> Brief:
From the records below, take each line where the string "parts" shows up and copy it.

START Data under study

-- ==== Sys2Proof/Proofs/Commands.lean ====
section
/-!
PROOF. The footprint of every command, and what follows from it for a step.
-/

/-- The parts of the state that a command may change. -/
def Sys2Proof.Instr.parts : Sys2Proof.Instr → List Sys2Proof.Machine.Part
  | .coldReset | .aonSupplyFail =>
      Sys2Proof.Machine.Part.all
  | .warmModuleReset | .heldFabricAccess .. | .debugAccessComplete | .watchdogExpiry .. | .roundsRequestArrival .. | .replySent ..
  | .streamDelivery .. | .streamRead .. | .streamStatus .. | .wakeRowCheck .. | .powerGoodLoss .. | .pmbusPoll .. | .pmbusAlert ..
  | .thermalRead .. | .safeHoldAutoReset | .modeChangeStart | .modeChangeComplete | .bootTimeout | .scratchpadZeroComplete ..
  | .confirmTimeout | .logFlushComplete .. | .registerWrite .. | .flushWaitTimeout =>
      [.pm, .mr, .ep, .evr, .regs, .loStage, .mem, .draw, .fab, .so, .runs, .bps, .cache, .alloc, .snaps, .fk, .ev, .rnd, .tal, .mcs,
            .ic, .dbg, .vl, .tkts, .handed, .replies, .cr, .pw, .doms, .chg, .fl, .sp]
  | .debugReset =>
      [.regs, .loStage, .rnd, .dbg]
  | .epochStrobe =>
      [.pm, .mr, .ep, .evr, .regs, .mem, .draw, .fab, .so, .runs, .bps, .cache, .alloc, .snaps, .ev, .rnd, .tal, .mcs, .ic, .dbg, .vl,
            .tkts, .replies, .cr, .pw, .doms, .chg]
  | .tallyReport .. =>
      [.tal]
  | .tallyAudit .. =>
      [.evr, .regs, .draw, .ev, .tal, .pw]
  | .leafRebuild .. =>
      [.evr, .regs, .draw, .ev, .tal]
  | .stampBatch .. | .roundsResponseArrival .. | .roundsTimeout .. | .outstandingEntryRelease .. =>
      [.evr, .regs, .draw, .fab, .ev, .rnd, .mcs, .dbg, .vl, .tkts, .replies]
  | .stampIdleReturn .. =>
      [.rnd]
  | .domainPowerDown .. | .domainWakeRequest .. | .bayIdlePowerDown .. | .tileIdlePowerDown .. =>
      [.pm, .regs, .doms]
  | .domainIsolation .. | .hubRailTimeout | .scratchpadStateWrite .. =>
      [.pm, .mr, .ep, .evr, .regs, .loStage, .mem, .fab, .so, .runs, .bps, .cache, .alloc, .snaps, .fk, .ev, .rnd, .tal, .mcs, .ic,
            .dbg, .vl, .tkts, .handed, .replies, .cr, .pw, .doms, .chg, .fl, .sp]
  | .mcTargetWrite .. | .microClockSwitch .. | .psLimitWrite .. | .watchdogKick .. | .lbTxConsumeRead .. | .lbRxConsumeRead ..
  | .marginMinRead .. | .modeRegisterAccess .. | .regionDisable .. | .routingSwitch | .routingTableWrite .. | .pauseFrame ..
  | .hostLinkChange .. | .handback .. =>
      [.regs]
  | .relockTimeout .. | .sweepBoundExceeded .. | .marker .. =>
      [.evr, .regs, .ev]
  | .delayMonitorSample .. | .relOpFirstStart .. | .relOpResume .. | .relOpHold .. | .releaseStageAdvance .. | .holdLiftStage ..
  | .mmpFlush .. | .mmpFlushComplete .. | .scrubRestore .. =>
      [.regs, .fab]
  | .dccWrite .. | .pmInval | .triggerWithinExpiry .. =>
      [.regs, .so]
  | .planeStepEnd .. =>
      [.mem, .fab]
  | .tickEdge .. =>
      [.evr, .regs, .mem, .draw, .fab, .runs, .ev, .rnd, .mcs, .tkts]
  | .exchangeBundleArrival .. | .designCycleBegin .. =>
      [.regs, .fab, .runs]
  | .exchangeStall .. =>
      [.evr, .regs, .fab, .ev]
  | .dclkoFall .. | .designInputSample .. | .burstTransfer .. | .inputBurst .. =>
      [.fab]
  | .mmpFillComplete .. | .mmpWritebackComplete .. =>
      [.pm, .evr, .regs, .draw, .fab, .ev, .rnd, .mcs, .doms]
  | .imageBytesArrive .. | .loadCommit .. | .compactionMoveComplete .. =>
      [.pm, .mr, .evr, .regs, .mem, .draw, .fab, .so, .runs, .bps, .cache, .alloc, .snaps, .fk, .ev, .rnd, .mcs, .ic, .dbg, .tkts, .pw,
            .doms, .fl]
  | .chunkDecrypted .. | .signatureVerifyComplete .. | .loadIntakeTimeout .. =>
      [.mr, .evr, .regs, .mem, .draw, .fab, .so, .runs, .bps, .cache, .alloc, .snaps, .fk, .ev, .rnd, .mcs, .ic, .dbg, .tkts, .pw, .fl]
  | .pageLoaderWriteAck .. =>
      [.regs, .fk, .tkts]
  | .fkUnlock .. | .unlockTimeout | .fuseKeyProg .. | .fuseProgComplete | .forbidBkey .. | .bkeyCommit .. | .bkeyErase ..
  | .imgSlotProg .. | .imgSlotRevoke .. | .fwSlotProg .. | .fwSlotRevoke .. | .vbatLoss =>
      [.regs, .fk]
  | .frameWrite .. =>
      [.regs, .mem, .fab, .dbg]
  | .scrubFrameRead .. =>
      [.evr, .regs, .mem, .draw, .fab, .ev]
  | .scrubCorrection .. =>
      [.regs, .mem, .fab]
  | .frameRestore .. | .swapFramesWritten .. | .snapshotCycle .. | .snapshotComplete .. | .ringSnapshotDue .. =>
      [.mr, .evr, .regs, .mem, .draw, .fab, .so, .runs, .bps, .cache, .alloc, .snaps, .ev, .rnd, .mcs, .ic, .dbg, .tkts, .pw]
  | .voterRepair .. =>
      [.pm, .mr, .ep, .evr, .regs]
  | .pendingOpStart .. | .runStopCycle .. =>
      [.mr, .evr, .regs, .mem, .draw, .fab, .so, .runs, .bps, .cache, .alloc, .snaps, .ev, .rnd, .mcs, .ic, .dbg, .vl, .tkts, .pw]
  | .resumeTransferComplete .. | .saveComplete .. =>
      [.pm, .mr, .evr, .regs, .mem, .draw, .fab, .so, .runs, .bps, .cache, .alloc, .snaps, .ev, .rnd, .mcs, .ic, .dbg, .tkts, .pw,
            .doms]
  | .runReleaseComplete .. =>
      [.regs, .draw, .so, .runs, .snaps, .tkts]
  | .snapshotPauseEnd .. =>
      [.regs, .fab, .runs, .snaps, .pw]
  | .triggerProbe .. =>
      [.mr, .evr, .regs, .fab, .so, .runs, .snaps, .ev, .tkts, .pw]
  | .triggerEnable .. =>
      [.evr, .regs, .so, .ev]
  | .tapExtest | .tapSamplePreload | .tapIdcode | .tapBypass .. | .tapDbgacc =>
      [.draw, .dbg]
  | .dbgaccPoll | .reservationExpiry .. =>
      [.dbg]
  | .dbgaccRead .. | .dbgaccWrite .. =>
      [.evr, .regs, .draw, .ev, .rnd, .dbg]
  | .dbgModeReq .. =>
      [.pm, .mr, .evr, .regs, .draw, .ev, .tal, .dbg, .tkts, .pw]
  | .coreHalt .. | .coreResume .. | .coreStep .. | .lbTxWrite .. | .lbRxWrite .. | .vtData .. | .vtOpen .. | .vtClose .. | .vtBreak ..
  | .vtTerminalReset .. | .vtCredit .. =>
      [.regs, .dbg]
  | .coreHaltTakesEffect .. =>
      [.regs, .draw, .dbg]
  | .coreRegdataAccess .. =>
      [.regs, .loStage, .dbg]
  | .comparatorMatch .. =>
      [.evr, .regs, .ev, .dbg]
  | .mcRequestIntake .. | .mcReadComplete .. | .retrainRelease .. | .retrainStepTimeout .. =>
      [.evr, .regs, .mem, .draw, .fab, .ev, .rnd, .mcs, .ic, .dbg]
  | .refreshDue .. =>
      [.mcs]
  | .dramTempRead .. =>
      [.pm, .mr, .evr, .regs, .fab, .runs, .ev, .tal, .pw, .chg]
  | .trainingOp .. =>
      [.pm, .mr, .ep, .evr, .regs, .mem, .mcs, .ic]
  | .trainingOpComplete .. | .delayValueWrite .. | .modeRegisterAccessComplete .. =>
      [.regs, .mcs]
  | .driftMeasure .. | .retrainIsolate .. =>
      [.regs, .so, .mcs]
  | .patrolRead .. =>
      [.evr, .regs, .draw, .ev, .mcs]
  | .spareGo .. =>
      [.evr, .regs, .ev, .mcs]
  | .migrationPieceComplete .. =>
      [.evr, .regs, .draw, .ev, .mcs, .fl]
  | .spareEnWrite .. =>
      [.mr, .evr, .regs, .mem, .draw, .fab, .so, .runs, .bps, .cache, .alloc, .snaps, .fk, .ev, .rnd, .mcs, .ic, .dbg, .vl, .tkts, .pw,
            .fl]
  | .rootKeyDrawn .. | .regionEnable .. | .regionZero .. | .icCrWrite .. =>
      [.regs, .ic]
  | .regionFillComplete .. =>
      [.evr, .regs, .mem, .ev, .mcs, .ic, .dbg]
  | .regionRekey .. =>
      [.evr, .regs, .ev, .ic]
  | .rekeySectorComplete .. =>
      [.evr, .regs, .mem, .ev, .ic, .dbg]
  | .roundsRequestInject .. =>
      [.evr, .regs, .draw, .fab, .ev, .rnd, .dbg, .vl, .tkts, .replies]
  | .packetAgeRise .. =>
      [.rnd, .mcs]
  | .returnedRequest .. | .linkNak .. =>
      [.regs, .rnd]
  | .resumeNotice .. | .linkRetrainComplete .. =>
      [.evr, .regs, .ev, .rnd]
  | .envelopeReceive .. | .accessDeferral .. =>
      [.regs, .vl, .tkts, .replies]
  | .envelopeDispatch | .echo .. | .info .. | .ready .. | .systemReset .. | .time .. | .clientClose .. | .modeGet .. | .powerGet ..
  | .designList .. | .storeList .. | .runStatus .. | .runList .. | .streamOpen .. | .streamClose .. | .updateStatus ..
  | .settingsRead .. | .logRead .. | .logStatus .. | .laneStatus .. =>
      [.vl, .tkts, .handed, .replies]
  | .ticketReclaim .. =>
      [.regs, .tkts]
  | .arpRequest .. | .neighborSolicitation .. | .icmpEcho .. =>
      [.vl]
  | .dhcpMessage .. =>
      [.mr, .regs, .vl]
  | .dhcpRenew .. =>
      [.mr, .evr, .regs, .ev, .vl]
  | .lodgeRequest .. | .lodgeArp .. | .lodgeNeighborSolicitation .. =>
      [.pm, .mr, .regs, .draw, .tal, .dbg, .vl, .pw]
  | .ticketStatus .. | .trigStatus .. =>
      [.regs, .vl, .tkts, .handed, .replies]
  | .ticketCancel .. =>
      [.mr, .evr, .regs, .mem, .draw, .fab, .so, .runs, .bps, .cache, .alloc, .snaps, .fk, .ev, .rnd, .mcs, .ic, .dbg, .vl, .tkts,
            .handed, .replies, .cr, .pw, .fl]
  | .modeSet .. =>
      [.mr, .evr, .regs, .draw, .ev, .vl, .tkts, .handed, .replies, .pw]
  | .loadBegin .. =>
      [.regs, .draw, .fk, .vl, .tkts, .handed, .replies, .fl]
  | .loadData .. =>
      [.fk, .vl, .tkts, .handed, .replies]
  | .loadEnd .. =>
      [.mr, .evr, .regs, .mem, .draw, .fab, .so, .runs, .bps, .cache, .alloc, .snaps, .fk, .ev, .rnd, .mcs, .ic, .dbg, .vl, .tkts,
            .handed, .replies, .pw, .fl]
  | .designDiscard .. | .runCreate .. | .runStart .. | .runSuspend .. | .runResume .. | .runEnd .. | .runSwap .. | .runCompact ..
  | .snapTake .. | .snapRing .. | .snapFree .. | .snapRestore .. | .snapRead .. =>
      [.mr, .evr, .regs, .mem, .draw, .fab, .so, .runs, .bps, .cache, .alloc, .snaps, .ev, .rnd, .mcs, .ic, .dbg, .vl, .tkts, .handed,
            .replies, .pw]
  | .storeErase .. | .updateBegin .. | .updateDiscard .. | .settingsWrite .. =>
      [.regs, .draw, .vl, .tkts, .handed, .replies, .fl]
  | .runSet .. =>
      [.runs, .vl, .tkts, .handed, .replies]
  | .read .. | .write .. | .readList .. | .writeList .. | .fill .. | .dbgRead .. | .dbgWrite .. | .dbgCoreHalt .. | .dbgCoreResume ..
  | .dbgCoreStep .. =>
      [.evr, .regs, .draw, .ev, .rnd, .dbg, .vl, .tkts, .handed, .replies]
  | .streamData .. =>
      [.draw, .vl, .tkts, .handed, .replies]
  | .snapLock .. =>
      [.snaps, .vl, .tkts, .handed, .replies]
  | .trigSet .. =>
      [.pm, .mr, .ep, .evr, .regs, .loStage, .fab, .so, .ev, .vl, .tkts, .handed, .replies]
  | .step .. =>
      [.regs, .draw, .fab, .so, .runs, .vl, .tkts, .handed, .replies, .pw]
  | .updateData .. =>
      [.vl, .tkts, .handed, .replies, .fl]
  | .updateEnd .. | .updateRevert .. =>
      [.regs, .vl, .tkts, .handed, .replies, .fl]
  | .logClear .. =>
      [.regs, .draw, .ev, .vl, .tkts, .handed, .replies]
  | .linkConfigOff .. | .linkConfigTrain .. | .linkConfigEnterDlp .. | .linkConfigExit .. =>
      [.pm, .regs, .draw, .vl, .tkts, .handed, .replies, .cr, .pw, .doms]
  | .laneLoopback .. =>
      [.pm, .regs, .vl, .tkts, .handed, .replies, .cr, .doms]
  | .laneRetire .. =>
      [.vl, .tkts, .handed, .replies, .cr]
  | .crCtrlTrain .. | .crCtrlEnterDlp .. | .crCtrlExit .. | .crCtrlOff .. | .dlpAck .. =>
      [.regs, .vl, .tkts, .handed, .replies, .cr, .pw]
  | .courierEgress .. | .bundleBlockReceive .. =>
      [.regs, .fab, .tkts, .cr]
  | .blockSend .. | .markerSend .. | .dlpEnter .. =>
      [.cr]
  | .codewordReceive .. =>
      [.evr, .regs, .ev, .cr]
  | .idle .. =>
      []
  | .replayReq .. | .laneFailure .. =>
      [.regs, .vl, .tkts, .handed, .replies, .cr]
  | .takeoverReq .. | .eqAck .. =>
      [.regs, .cr]
  | .takeoverAck .. =>
      [.evr, .regs, .draw, .ev, .vl, .tkts, .replies, .cr]
  | .eqReq .. =>
      [.so, .cr]
  | .dlpAckTimeout .. =>
      [.evr, .regs, .ev, .vl, .tkts, .handed, .replies, .cr, .pw]
  | .dlpExitDetect .. =>
      [.regs, .tkts, .cr]
  | .adaptationStep .. =>
      [.regs, .so, .cr]
  | .linkTrainingComplete .. =>
      [.evr, .regs, .ev, .vl, .tkts, .handed, .replies, .cr]
  | .wakeRowRetry .. =>
      [.pm, .regs, .draw, .dbg, .pw, .doms]
  | .bootHeartbeatWrite .. =>
      [.pm]
  | .wakeRetry | .wakePin | .wakePattern .. | .mpActivityWake .. | .powerGoodReturn .. =>
      [.pm, .mr, .regs, .draw, .tal, .dbg, .pw]
  | .domainFailClear .. =>
      [.pm, .mr, .regs]
  | .refCheckWindow .. =>
      [.pm, .mr, .ep, .evr, .regs, .fab, .runs, .ev, .tal, .vl, .tkts, .handed, .replies, .cr, .pw, .chg]
  | .pwrEnRestore =>
      [.pw]
  | .bootComplete =>
      [.pm, .mr, .evr, .regs, .ev, .tal, .tkts, .cr, .pw, .doms, .chg]
  | .scratchpadHandover .. | .scratchpadHandoverComplete .. =>
      [.regs, .sp]
  | .scratchpadPatrol .. =>
      [.evr, .regs, .ev, .sp]
  | .updateConfirm .. =>
      [.regs, .fl]
  | .promotionSector =>
      [.regs, .chg, .fl]
  | .flashOperationComplete =>
      [.regs, .tkts, .chg, .fl]
  | .eventIntake .. | .evFlushWrite | .logHalfEraseComplete | .logReadbackComplete .. =>
      [.evr, .ev]
  | .logFlushStart =>
      [.evr, .ev, .chg]
  | .logFlushStop =>
      [.evr, .draw, .ev]
  | .pmInvalComplete =>
      [.regs, .so, .cache]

END Data under study

> Answer to the problem:
/-- The parts of the state that a command may change. -/
def Sys2Proof.Instr.parts : Sys2Proof.Instr → List Sys2Proof.Machine.Part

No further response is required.